/-! ### `setV` -/

@[simp] theorem State.setV_v (s : State) (x : Reg) (b : Byte) : (s.setV x b).v = s.v.set x.toNat b x.isLt := rfl
@[simp] theorem State.setV_i (s : State) (x : Reg) (b : Byte) : (s.setV x b).i = s.i := rfl
@[simp] theorem State.setV_pc (s : State) (x : Reg) (b : Byte) : (s.setV x b).pc = s.pc := rfl
@[simp] theorem State.setV_sp (s : State) (x : Reg) (b : Byte) : (s.setV x b).sp = s.sp := rfl
@[simp] theorem State.setV_stack (s : State) (x : Reg) (b : Byte) : (s.setV x b).stack = s.stack := rfl
@[simp] theorem State.setV_dt (s : State) (x : Reg) (b : Byte) : (s.setV x b).dt = s.dt := rfl
@[simp] theorem State.setV_st (s : State) (x : Reg) (b : Byte) : (s.setV x b).st = s.st := rfl
@[simp] theorem State.setV_mode (s : State) (x : Reg) (b : Byte) : (s.setV x b).mode = s.mode := rfl
@[simp] theorem State.setV_kreg (s : State) (x : Reg) (b : Byte) : (s.setV x b).kreg = s.kreg := rfl
@[simp] theorem State.setV_fcause (s : State) (x : Reg) (b : Byte) : (s.setV x b).fcause = s.fcause := rfl
@[simp] theorem State.setV_faddr (s : State) (x : Reg) (b : Byte) : (s.setV x b).faddr = s.faddr := rfl
@[simp] theorem State.setV_fb (s : State) (x : Reg) (b : Byte) : (s.setV x b).fb = s.fb := rfl
@[simp] theorem State.setV_mem (s : State) (x : Reg) (b : Byte) : (s.setV x b).mem = s.mem := rfl
@[simp] theorem State.setV_key (s : State) (x : Reg) (b : Byte) : (s.setV x b).key = s.key := rfl
@[simp] theorem State.setV_rand (s : State) (x : Reg) (b : Byte) : (s.setV x b).rand = s.rand := rfl
@[simp] theorem State.setV_req (s : State) (x : Reg) (b : Byte) : (s.setV x b).req = s.req := rfl
@[simp] theorem State.setV_warn (s : State) (x : Reg) (b : Byte) : (s.setV x b).warn = s.warn := rfl
@[simp] theorem State.setV_events (s : State) (x : Reg) (b : Byte) : (s.setV x b).events = s.events := rfl
@[simp] theorem State.setV_draws (s : State) (x : Reg) (b : Byte) : (s.setV x b).draws = s.draws := rfl

/-! ### `setPc` -/

@[simp] theorem State.setPc_v (s : State) (t : Word) : (s.setPc t).v = s.v := rfl
@[simp] theorem State.setPc_i (s : State) (t : Word) : (s.setPc t).i = s.i := rfl
@[simp] theorem State.setPc_pc (s : State) (t : Word) : (s.setPc t).pc = t := rfl
@[simp] theorem State.setPc_sp (s : State) (t : Word) : (s.setPc t).sp = s.sp := rfl
@[simp] theorem State.setPc_stack (s : State) (t : Word) : (s.setPc t).stack = s.stack := rfl
@[simp] theorem State.setPc_dt (s : State) (t : Word) : (s.setPc t).dt = s.dt := rfl
@[simp] theorem State.setPc_st (s : State) (t : Word) : (s.setPc t).st = s.st := rfl
@[simp] theorem State.setPc_mode (s : State) (t : Word) : (s.setPc t).mode = s.mode := rfl
@[simp] theorem State.setPc_kreg (s : State) (t : Word) : (s.setPc t).kreg = s.kreg := rfl
@[simp] theorem State.setPc_fcause (s : State) (t : Word) : (s.setPc t).fcause = s.fcause := rfl
@[simp] theorem State.setPc_faddr (s : State) (t : Word) : (s.setPc t).faddr = s.faddr := rfl
@[simp] theorem State.setPc_fb (s : State) (t : Word) : (s.setPc t).fb = s.fb := rfl
@[simp] theorem State.setPc_mem (s : State) (t : Word) : (s.setPc t).mem = s.mem := rfl
@[simp] theorem State.setPc_key (s : State) (t : Word) : (s.setPc t).key = s.key := rfl
@[simp] theorem State.setPc_rand (s : State) (t : Word) : (s.setPc t).rand = s.rand := rfl
@[simp] theorem State.setPc_req (s : State) (t : Word) : (s.setPc t).req = s.req := rfl
@[simp] theorem State.setPc_warn (s : State) (t : Word) : (s.setPc t).warn = s.warn := rfl
@[simp] theorem State.setPc_events (s : State) (t : Word) : (s.setPc t).events = s.events := rfl
@[simp] theorem State.setPc_draws (s : State) (t : Word) : (s.setPc t).draws = s.draws := rfl

/-! ### `advance` -/

@[simp] theorem State.advance_v (s : State) : (s.advance).v = s.v := rfl
@[simp] theorem State.advance_i (s : State) : (s.advance).i = s.i := rfl
@[simp] theorem State.advance_pc (s : State) : (s.advance).pc = s.nextPc := rfl
@[simp] theorem State.advance_sp (s : State) : (s.advance).sp = s.sp := rfl
@[simp] theorem State.advance_stack (s : State) : (s.advance).stack = s.stack := rfl
@[simp] theorem State.advance_dt (s : State) : (s.advance).dt = s.dt := rfl
@[simp] theorem State.advance_st (s : State) : (s.advance).st = s.st := rfl
@[simp] theorem State.advance_mode (s : State) : (s.advance).mode = s.mode := rfl
@[simp] theorem State.advance_kreg (s : State) : (s.advance).kreg = s.kreg := rfl
@[simp] theorem State.advance_fcause (s : State) : (s.advance).fcause = s.fcause := rfl
@[simp] theorem State.advance_faddr (s : State) : (s.advance).faddr = s.faddr := rfl
@[simp] theorem State.advance_fb (s : State) : (s.advance).fb = s.fb := rfl
@[simp] theorem State.advance_mem (s : State) : (s.advance).mem = s.mem := rfl
@[simp] theorem State.advance_key (s : State) : (s.advance).key = s.key := rfl
@[simp] theorem State.advance_rand (s : State) : (s.advance).rand = s.rand := rfl
@[simp] theorem State.advance_req (s : State) : (s.advance).req = s.req := rfl
@[simp] theorem State.advance_warn (s : State) : (s.advance).warn = s.warn := rfl
@[simp] theorem State.advance_events (s : State) : (s.advance).events = s.events := rfl
@[simp] theorem State.advance_draws (s : State) : (s.advance).draws = s.draws := rfl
#####
Assigned task:
Transcribe the data above so that every line matches exactly.

Task output:
/-! ### `setV` -/

@[simp] theorem State.setV_v (s : State) (x : Reg) (b : Byte) : (s.setV x b).v = s.v.set x.toNat b x.isLt := rfl
@[simp] theorem State.setV_i (s : State) (x : Reg) (b : Byte) : (s.setV x b).i = s.i := rfl
@[simp] theorem State.setV_pc (s : State) (x : Reg) (b : Byte) : (s.setV x b).pc = s.pc := rfl
@[simp] theorem State.setV_sp (s : State) (x : Reg) (b : Byte) : (s.setV x b).sp = s.sp := rfl
@[simp] theorem State.setV_stack (s : State) (x : Reg) (b : Byte) : (s.setV x b).stack = s.stack := rfl
@[simp] theorem State.setV_dt (s : State) (x : Reg) (b : Byte) : (s.setV x b).dt = s.dt := rfl
@[simp] theorem State.setV_st (s : State) (x : Reg) (b : Byte) : (s.setV x b).st = s.st := rfl
@[simp] theorem State.setV_mode (s : State) (x : Reg) (b : Byte) : (s.setV x b).mode = s.mode := rfl
@[simp] theorem State.setV_kreg (s : State) (x : Reg) (b : Byte) : (s.setV x b).kreg = s.kreg := rfl
@[simp] theorem State.setV_fcause (s : State) (x : Reg) (b : Byte) : (s.setV x b).fcause = s.fcause := rfl
@[simp] theorem State.setV_faddr (s : State) (x : Reg) (b : Byte) : (s.setV x b).faddr = s.faddr := rfl
@[simp] theorem State.setV_fb (s : State) (x : Reg) (b : Byte) : (s.setV x b).fb = s.fb := rfl
@[simp] theorem State.setV_mem (s : State) (x : Reg) (b : Byte) : (s.setV x b).mem = s.mem := rfl
@[simp] theorem State.setV_key (s : State) (x : Reg) (b : Byte) : (s.setV x b).key = s.key := rfl
@[simp] theorem State.setV_rand (s : State) (x : Reg) (b : Byte) : (s.setV x b).rand = s.rand := rfl
@[simp] theorem State.setV_req (s : State) (x : Reg) (b : Byte) : (s.setV x b).req = s.req := rfl
@[simp] theorem State.setV_warn (s : State) (x : Reg) (b : Byte) : (s.setV x b).warn = s.warn := rfl
@[simp] theorem State.setV_events (s : State) (x : Reg) (b : Byte) : (s.setV x b).events = s.events := rfl
@[simp] theorem State.setV_draws (s : State) (x : Reg) (b : Byte) : (s.setV x b).draws = s.draws := rfl

/-! ### `setPc` -/

@[simp] theorem State.setPc_v (s : State) (t : Word) : (s.setPc t).v = s.v := rfl
@[simp] theorem State.setPc_i (s : State) (t : Word) : (s.setPc t).i = s.i := rfl
@[simp] theorem State.setPc_pc (s : State) (t : Word) : (s.setPc t).pc = t := rfl
@[simp] theorem State.setPc_sp (s : State) (t : Word) : (s.setPc t).sp = s.sp := rfl
@[simp] theorem State.setPc_stack (s : State) (t : Word) : (s.setPc t).stack = s.stack := rfl
@[simp] theorem State.setPc_dt (s : State) (t : Word) : (s.setPc t).dt = s.dt := rfl
@[simp] theorem State.setPc_st (s : State) (t : Word) : (s.setPc t).st = s.st := rfl
@[simp] theorem State.setPc_mode (s : State) (t : Word) : (s.setPc t).mode = s.mode := rfl
@[simp] theorem State.setPc_kreg (s : State) (t : Word) : (s.setPc t).kreg = s.kreg := rfl
@[simp] theorem State.setPc_fcause (s : State) (t : Word) : (s.setPc t).fcause = s.fcause := rfl
@[simp] theorem State.setPc_faddr (s : State) (t : Word) : (s.setPc t).faddr = s.faddr := rfl
@[simp] theorem State.setPc_fb (s : State) (t : Word) : (s.setPc t).fb = s.fb := rfl
@[simp] theorem State.setPc_mem (s : State) (t : Word) : (s.setPc t).mem = s.mem := rfl
@[simp] theorem State.setPc_key (s : State) (t : Word) : (s.setPc t).key = s.key := rfl
@[simp] theorem State.setPc_rand (s : State) (t : Word) : (s.setPc t).rand = s.rand := rfl
@[simp] theorem State.setPc_req (s : State) (t : Word) : (s.setPc t).req = s.req := rfl
@[simp] theorem State.setPc_warn (s : State) (t : Word) : (s.setPc t).warn = s.warn := rfl
@[simp] theorem State.setPc_events (s : State) (t : Word) : (s.setPc t).events = s.events := rfl
@[simp] theorem State.setPc_draws (s : State) (t : Word) : (s.setPc t).draws = s.draws := rfl

/-! ### `advance` -/

@[simp] theorem State.advance_v (s : State) : (s.advance).v = s.v := rfl
@[simp] theorem State.advance_i (s : State) : (s.advance).i = s.i := rfl
@[simp] theorem State.advance_pc (s : State) : (s.advance).pc = s.nextPc := rfl
@[simp] theorem State.advance_sp (s : State) : (s.advance).sp = s.sp := rfl
@[simp] theorem State.advance_stack (s : State) : (s.advance).stack = s.stack := rfl
@[simp] theorem State.advance_dt (s : State) : (s.advance).dt = s.dt := rfl
@[simp] theorem State.advance_st (s : State) : (s.advance).st = s.st := rfl
@[simp] theorem State.advance_mode (s : State) : (s.advance).mode = s.mode := rfl
@[simp] theorem State.advance_kreg (s : State) : (s.advance).kreg = s.kreg := rfl
@[simp] theorem State.advance_fcause (s : State) : (s.advance).fcause = s.fcause := rfl
@[simp] theorem State.advance_faddr (s : State) : (s.advance).faddr = s.faddr := rfl
@[simp] theorem State.advance_fb (s : State) : (s.advance).fb = s.fb := rfl
@[simp] theorem State.advance_mem (s : State) : (s.advance).mem = s.mem := rfl
@[simp] theorem State.advance_key (s : State) : (s.advance).key = s.key := rfl
@[simp] theorem State.advance_rand (s : State) : (s.advance).rand = s.rand := rfl
@[simp] theorem State.advance_req (s : State) : (s.advance).req = s.req := rfl
@[simp] theorem State.advance_warn (s : State) : (s.advance).warn = s.warn := rfl
@[simp] theorem State.advance_events (s : State) : (s.advance).events = s.events := rfl
@[simp] theorem State.advance_draws (s : State) : (s.advance).draws = s.draws := rfl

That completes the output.